“Berlusconi alle prossime elezioni? Miglior notizia di questa non potevamo ricevere oggi. Incoraggiamo Alfano in questo senso”. L’entusiastica dichiarazione non è di Sandro Bondi né di Emilio Fede, apostoli del signore del conflitto di interessi ma di Enrico Letta, vicesegretario del Pd commentando la proposta dell’Angelino ex ministro di Giustizia di ricandidare nel 2013 l’attuale premier alla guida del Paese. Chiaramente ironica l’osservazione del numero 2 del Partito democratico: Berlusconi è alla frutta, tra processi, gaffe internazionali, perdita dei consensi e liti nella maggioranza e qualora si ricandidasse sarebbe inevitabilmente destinato alla sconfitta.
Siamo sicuri? Chi scommetterebbe, certo di vincere, che l’uomo più ricco e ricattatore d’Italia non sia in grado di risalire la china, come tante altre volte ha fatto, anche quando tutti lo davano sul viale del tramonto? Indro Montanelli scriveva che la cosa peggiore è “la facilità, la spontaneità con cui Berlusconi mente, e con cui le sue menzogne, a furia di ripeterle, evidentemente vengono bevute dagli altri”. Siamo certi che questi “altri” abbiano finalmente compreso l’inganno?
Berlusconi potrebbe anche non vincere alle prossime elezioni politiche ma perché caldeggiare la sua ricandidatura e non affermare ad esempio, Codice alla mano, che è ineleggibile? “I rappresentanti, amministratori e dirigenti di società e imprese volte al profitto di privati e sussidiate dallo Stato con sovvenzioni continuative o con garanzia di assegnazioni o di interessi non sono eleggibili…” Non è il paragrafo di una bozza di legge sul conflitto di interessi, mai peraltro realmente voluta dal centrosinistra, ma il testo, disatteso, inapplicato, raggirato del decreto del Presidente della Repubblica datato… 30 marzo 1957!
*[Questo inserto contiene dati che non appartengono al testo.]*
/-- R124: the time read queues the three BCD bytes of the draw of this step, hour first, and is idle
at once; the next 24 bits read are those bytes, most significant bit first, and later ones 0. -/
def Obligations.TimeReadQueuesThreeBytes : Prop :=
  ∀ (s : State) (d : DateTime) (k : Nat), admitTime s.now = some d →
    ∃ t, exec .cmdRdTime (captured 0x67#8 s) = .next t ∧
      t = { s with rtc :=
        { rbits := 0#40 ++ bcd d.hh ++ bcd d.mi ++ bcd d.ss
          numRbits := 24#7, wbits := 0#64, numWbits := 0#7, state := 0x00#8 } } ∧
      readBits (24 + k) t =
        msbFirst (bcd d.hh) ++ msbFirst (bcd d.mi) ++ msbFirst (bcd d.ss) ++ List.replicate k 0#1

/-- R125: captured, the null command leaves the RTC idle with everything clear, in either mode; eight
zero bits written to an idle RTC with no bit pending are that command, and discard a response. -/
def Obligations.NullCommandStaysIdle : Prop :=
  ∀ s : State,
    exec .cmdNull (captured 0x00#8 s) = .next { s with
      rtc := { rbits := 0#64, numRbits := 0#7, wbits := 0#64, numWbits := 0#7, state := 0x00#8 } } ∧
    (s.rtc.state = 0x00#8 → s.rtc.numWbits = 0#7 →
      writeBits (List.replicate 8 0#1) s = .next { s with
        rtc := { rbits := 0#64, numRbits := 0#7, wbits := 0#64, numWbits := 0#7, state := 0x00#8 } })

/-- R126: in mode `LOCKUP` an unrecognised byte stays in `state`; from then on every written bit leaves
it there and every read bit is 0. -/
def Obligations.UnrecognisedByteLocks : Prop :=
  ∀ (s : State) (cmd : Byte), unrecognised cmd = true → s.mode = .lockup →
    ∃ t, exec (.cmdUnrecognised cmd) (captured cmd s) = .next t ∧ t = captured cmd s ∧
      ∀ bits : List Bit, ∃ u, writeBits bits t = .next u ∧ u.rtc.state = cmd ∧
        ∀ k, readBits k u = List.replicate k 0#1

/-- R127: in mode `IGNORE` an unrecognised byte leaves what the null command leaves, an idle RTC. -/
def Obligations.UnrecognisedByteIgnored : Prop :=
  ∀ (s : State) (cmd : Byte), unrecognised cmd = true → s.mode = .ignore →
    exec (.cmdUnrecognised cmd) (captured cmd s) = exec .cmdNull (captured 0x00#8 s) ∧
      exec (.cmdUnrecognised cmd) (captured cmd s) = .next { s with
        rtc := { rbits := 0#64, numRbits := 0#7, wbits := 0#64, numWbits := 0#7, state := 0x00#8 } }

/-- R128: in mode `LOCKUP` no request but `Init` leaves the locked phase, and `Init` does. -/
def Obligations.OnlyInitEndsTheLockup : Prop :=
  ∀ (s t : State) (input : Input) (rest : List Input),
    s.mode = .lockup → Locked s.rtc → s.pending = input :: rest → step s = .next t →
      (input.request = .init → phase t.rtc.state = .idle) ∧
      (input.request ≠ .init → t.rtc.state = s.rtc.state ∧ Locked t.rtc)

/-- R112: in a state that meets the invariant, a chip-to-host edge in the payload or the locked phase
fetches 0 and leaves the RTC, the payload count included, as it was. -/
def Obligations.ReadsOutsideIdleFetchZero : Prop :=
  ∀ (s : State) (value : HalfWord), Inv s → s.initialised = true → s.rtc.state ≠ 0x00#8 →
    ClocksABit s value → s.gpio.direction.getLsbD 1 = false →
      outgoingBit s.rtc = 0#1 ∧
        exec (.wrData value) s = .next { s with
          gpio := { s.gpio with data := value.extractLsb' 2 2 ++ 0#1 ++ 1#1 } }

/-- Derived (41_rtc_serial.md R111, 20_memory.md R49): the bits of a queued response come out from the
highest queued position down to position 0, and then zeros. -/
def Obligations.ResponsesComeOutHighestBitFirst : Prop :=
  ∀ (s : State) (k : Nat),
    readBits (s.rtc.numRbits.toNat + k) s =
      (List.range s.rtc.numRbits.toNat).map
          (fun j => BitVec.ofBool (s.rtc.rbits.getLsbD (s.rtc.numRbits.toNat - 1 - j))) ++
        List.replicate k 0#1

/-- Derived (42_rtc_commands.md R132): two idle RTCs that complete the same read command with the same
time answer hold the same afterwards, whatever else differs: earlier payloads and commands, a response
still queued, the GPIO registers. -/
def Obligations.ResponsesDependOnTheDrawAlone : Prop :=
  ∀ (s s' t t' : State) (b : Bit) (cmd : Byte),
    cmd = 0x63#8 ∨ cmd = 0x65#8 ∨ cmd = 0x67#8 →
    s.rtc.state = 0x00#8 → s'.rtc.state = 0x00#8 → s.rtc.numWbits = 7#7 → s'.rtc.numWbits = 7#7 →
    s.rtc.wbits.extractLsb' 0 7 ++ b = cmd → s'.rtc.wbits.extractLsb' 0 7 ++ b = cmd →
    s.now = s'.now → rtcWriteBit b s = .next t → rtcWriteBit b s' = .next t' → t.rtc = t'.rtc

/-- Derived (00_scope.md R11, 92_eei_decisions.md D14): whatever `TIME_VALID` is, a time response holds
the BCD bytes of a draw that meets it; and where it is the default predicate or a stronger one (log 16),
every byte of the response is a BCD byte in its calendar range. -/
def Obligations.ValidDrawsGiveCalendarBytes : Prop :=
  ∀ (timeValid : TimeValid) (s t : State) (d : DateTime),
    admitTime s.now = some d → timeValid d = true →
    exec .cmdRdTime (captured 0x67#8 s) = .next t →
      (∃ d', timeValid d' = true ∧
        t.rtc.rbits = 0#40 ++ bcd d'.hh ++ bcd d'.mi ++ bcd d'.ss) ∧
      ((∀ d', timeValid d' = true → Config.timeValidDefault d' = true) →
        t.rtc.rbits.extractLsb' 16 8 ≤ 0x23#8 ∧ t.rtc.rbits.extractLsb' 8 8 ≤ 0x59#8 ∧
          t.rtc.rbits.extractLsb' 0 8 ≤ 0x59#8 ∧
          ∀ k < 16, (t.rtc.rbits.extractLsb' (4 * k) 4).toNat ≤ 9)

/-- R133, R135 and R136: the high digit of `bcd x` is the tens digit and the low one the units digit,
both 0 to 9; `decimal` takes it back to `x`; and `bcd` takes `decimal b` back to `b` exactly when both
digits of `b` are 0 to 9. -/
def Obligations.BcdAndDecimalAreInverse : Prop :=
  (∀ x : Fin 100, (bcd x).extractLsb' 4 4 = BitVec.ofNat 4 (x.val / 10) ∧
    (bcd x).extractLsb' 0 4 = BitVec.ofNat 4 (x.val % 10) ∧ x.val / 10 ≤ 9 ∧ x.val % 10 ≤ 9 ∧
    decimal (bcd x) = x.val) ∧
  ∀ b : Byte, ((b.extractLsb' 4 4).toNat ≤ 9 ∧ (b.extractLsb' 0 4).toNat ≤ 9) ↔
    ∃ h : decimal b < 100, bcd ⟨decimal b, h⟩ = b

/-- Derived (30_encoding.md sections 1, 2 and 6; the byte frame is the model's, log 6): every
well-formed instruction is what the decoder reads from its own bytes. -/
def Obligations.DecodeEncodeRoundTrip : Prop :=
  ∀ i : Instr, i.wf = true → decodeBytes (encodeBytes i) = .ok i

/-- Derived (30_encoding.md sections 1, 2 and 6; the byte frame is the model's, log 6): bytes that
decode are the bytes of the instruction they decode to, which is well formed. -/
def Obligations.EncodeDecodeRoundTrip : Prop :=
  ∀ (bs : List Byte) (i : Instr), decodeBytes bs = .ok i → encodeBytes i = bs ∧ i.wf = true

/-- R84: the decoder picks the row that the first match in table order picks, and two rows other than
the fallback rows (mask 0) never match the same request or byte. -/
def Obligations.FirstMatchingRowWins : Prop :=
  ∀ e : Encoded, (selectRow e).map (·.mnemonic) = some (decode e).mnemonic ∧
    ∀ r ∈ opcodeTable, ∀ r' ∈ opcodeTable, r.matches e = true → r'.matches e = true →
      r.mask ≠ 0 → r'.mask ≠ 0 → r = r'

/-- Derived (30_encoding.md R63, R64, R69): a few words written out from the spec decode to their
instructions. -/
def Obligations.SampleWordsDecode : Prop :=
  decodeBytes [] = .ok .init ∧
  decodeBytes [0xC4#8, 0x00#8, 0x00#8, 0x00#8] = .ok .rdData ∧
  decodeBytes [0xC4#8, 0x00#8, 0x00#8, 0x08#8] = .ok (.rdOther 0x080000C4#32) ∧
  decodeBytes [0xC6#8, 0x00#8, 0x00#8, 0x00#8, 0x34#8, 0x12#8] = .ok (.wrDir 0x1234#16) ∧
  decodeBytes [0b01100001#8] = .ok (.cmdReset 1#1) ∧
  decodeBytes [0b01100011#8] = .ok .cmdRdStatus ∧
  decodeBytes [0b01100101#8] = .ok .cmdRdDatetime ∧
  decodeBytes [0b00010010#8] = .ok (.cmdUnrecognised 0x12#8) ∧
  decodeBytes [0x00#8, 0x00#8] = .error (.noFormat 2)

/-- R40: the phase view of `RTC.state`, whose locked arm no run reaches in mode `IGNORE`. -/
def Obligations.PhaseViewOfState : Prop :=
  phase 0x00#8 = .idle ∧ phase 0x62#8 = .awaiting 0x62#8 8 ∧ phase 0x64#8 = .awaiting 0x64#8 56 ∧
    phase 0x66#8 = .awaiting 0x66#8 24 ∧
    (∀ state : Byte, state ≠ 0x00#8 → state ≠ 0x62#8 → state ≠ 0x64#8 → state ≠ 0x66#8 →
      phase state = .locked state) ∧
    ∀ s : State, Reachable s → s.initialised = true → s.mode = .ignore →
      ∀ cmd, phase s.rtc.state ≠ .locked cmd

/-- Derived (10_state.md section 6): every step keeps the invariant, from every state that meets it. -/
def Obligations.StepKeepsInvariant : Prop :=
  ∀ s t : State, Inv s → step s = .next t → Inv t

/-- Derived (the reset state is the one after `Init`, log 1): the invariant holds at reset. -/
def Obligations.ResetMeetsInvariant : Prop :=
  Inv State.reset ∧ State.reset.initialised = true

/-- R41 and R42: every initialised state of a run that starts before the first `Init` with any
register contents meets the counter bounds of its phase, and `state` holds a legal value. -/
def Obligations.ReachableStatesMeetTheBounds : Prop :=
  ∀ s : State, Reachable s → s.initialised = true →
    (s.rtc.state = 0x00#8 → s.rtc.numWbits.toNat ≤ 7) ∧
    (∀ cmd length, phase s.rtc.state = .awaiting cmd length →
      s.rtc.numWbits.toNat ≤ length - 1 ∧ s.rtc.numRbits = 0#7) ∧
    s.rtc.numRbits.toNat ≤ 56 ∧
    (s.rtc.numRbits ≠ 0#7 → s.rtc.state = 0x00#8) ∧
    (Locked s.rtc → s.rtc.numRbits = 0#7) ∧
    (s.rtc.state ≠ 0x60#8 ∧ s.rtc.state ≠ 0x61#8 ∧ s.rtc.state ≠ 0x63#8 ∧ s.rtc.state ≠ 0x65#8 ∧
      s.rtc.state ≠ 0x67#8) ∧
    (s.mode = .ignore →
      s.rtc.state = 0x00#8 ∨ s.rtc.state = 0x62#8 ∨ s.rtc.state = 0x64#8 ∨ s.rtc.state = 0x66#8)

/-- Derived (10_state.md section 5): two states that differ only in what R39 calls unobservable step to
two such states, with the same responses and the same refusals: no run tells them apart. -/
def Obligations.HiddenBitsAreUnobservable : Prop :=
  ∀ s s' : State, SameObservable s s' →
    (∀ t, step s = .next t → ∃ t', step s' = .next t' ∧ SameObservable t t') ∧
    (∀ r, step s = .refused r ↔ step s' = .refused r)

/-- Derived (10_state.md sections 2 and 4): which requests can change which register. -/
def Obligations.RegistersChangeOnlyByTheirWriters : Prop :=
  ∀ (s t : State) (input : Input) (rest : List Input),
    s.pending = input :: rest → step s = .next t → input.request ≠ .init →
      (t.gpio.data ≠ s.gpio.data → ∃ v, input.request = .write 0xC4#32 v) ∧
      (t.gpio.direction ≠ s.gpio.direction → ∃ v, input.request = .write 0xC6#32 v) ∧
      (t.gpio.readEnabled ≠ s.gpio.readEnabled → ∃ v, input.request = .write 0xC8#32 v) ∧
      (t.rtc ≠ s.rtc → ∃ v, input.request = .write 0xC4#32 v ∧ ClocksABit s v) ∧
      t.initialised = s.initialised

/-- R115: `state`, and so the phase, changes only in the step of a host-to-chip edge (`RTC_WriteBit`)
or of `Init` (`RTC_Reset`); `RTC_ReadBit` never changes it. -/
def Obligations.PhaseChangesOnlyOnWrittenBits : Prop :=
  (∀ s : State, (rtcReadBit s).rtc.state = s.rtc.state) ∧
  ∀ (s t : State) (input : Input) (rest : List Input),
    s.pending = input :: rest → step s = .next t → t.rtc.state ≠ s.rtc.state →
      input.request = .init ∨
        ∃ v, input.request = .write 0xC4#32 v ∧ ClocksABit s v ∧ s.gpio.direction.getLsbD 1 = true

/-- Derived (00_scope.md sections 4 and 7; the ports' form is the model's, log 3 and log 5): a step
consumes exactly one input, keeps the mode, and appends one response exactly when it is a read. -/
def Obligations.EachStepHandlesOneRequest : Prop :=
  ∀ s t : State, step s = .next t →
    ∃ input, s.pending = input :: t.pending ∧ t.now = input.time ∧ t.mode = s.mode ∧
      ((∃ addr, input.request = .read addr ∧
          t.responses = s.responses ++ [readHalfword s addr]) ∨
        ((∀ addr, input.request ≠ .read addr) ∧ t.responses = s.responses))

/-- Derived (30_encoding.md R82): the two requests of `SEND_BIT b` with SIO host-driven make one
`RTC_WriteBit(b)`, whatever the lines were. -/
def Obligations.SendBitWritesOneBit : Prop :=
  ∀ (s : State) (b : Bit) (time : TimeAnswer) (rest : List Input),
    s.initialised = true → s.gpio.direction.getLsbD 1 = true →
    s.pending = inputsAt time (sendBit b) ++ rest →
      runSteps 2 s = rtcWriteBit b { s with
        gpio := { s.gpio with data := 0b01#2 ++ b ++ 1#1 }, pending := rest, now := time }

/-- Derived (30_encoding.md R82): the three requests of `RECV_BIT` with SIO chip-driven and reads
enabled answer with the RTC's next bit in bit 1, and take that bit off the response. -/
def Obligations.RecvBitReadsOneBit : Prop :=
  ∀ (s : State) (time : TimeAnswer) (rest : List Input),
    s.initialised = true → s.gpio.direction.getLsbD 1 = false → s.gpio.readEnabled = 1#1 →
    s.pending = inputsAt time recvBit ++ rest →
      ∃ b : Bit, b = (if s.rtc.numRbits = 0#7 then 0#1
          else BitVec.ofBool (s.rtc.rbits.getLsbD (s.rtc.numRbits.toNat - 1))) ∧
        runSteps 3 s = .next { s with
          gpio := { s.gpio with data := 0b01#2 ++ b ++ 1#1 }
          rtc := { s.rtc with
            numRbits := if s.rtc.numRbits = 0#7 then 0#7 else s.rtc.numRbits - 1#7 }
          pending := rest
          now := time
          responses := s.responses ++ [0b00000000000001#14 ++ b ++ 1#1] }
Ma non è solo un problema di conflitto di interessi. E’ il principio, ormai tristemente accettato e sponsorizzato, purtroppo anche in vari settori del centrosinistra, che a guidare il Paese possa essere un uomo ricco e potente, un magnate della finanza o dell’industria. Ripetendo la stessa inquietante equazione con la quale Berlusconi ha vinto e convinto gli italiani: “se ho ottenuto straordinari successi con le mie aziende posso farlo anche con il Paese”.
L’equazione si è dimostrata a dir poco fallimentare eppure in questi giorni è arrivata una trasversale benedizione alle autocandidature di personaggi, sicuramente più presentabili del puttaniere pluriprocessato di Arcore ma la cui scesa in campo nasce con le stesse motivazioni.
Enrico Letta (Pd): “Alessandro Profumo? Lo candiderei subito. Secondo me Profumo è una persona competente e appassionata. Ce ne sarebbe bisogno, di persone come lui”. Francesco Rutelli (Api): “Luca Cordero di Montezemolo? Bene. chiunque vuol dare un contributo alla politica di questo paese è il benvenuto, perché il paese ha bisogno di energie nuove, di gente capace”. Senza dimenticare che nel 2000, tra le file del centrosinistra, ci fu persino chi fece il nome di Antonio Fazio come possibile leader…
Perché? Per quale ragione un banchiere o un dirigente d’azienda dovrebbero avere più titoli per governare un Paese di un sindaco, onesto e capace del nord, del centro o del sud che ha ben amministrato la sua città, lontano dai riflettori e senza coltivare interessi privati?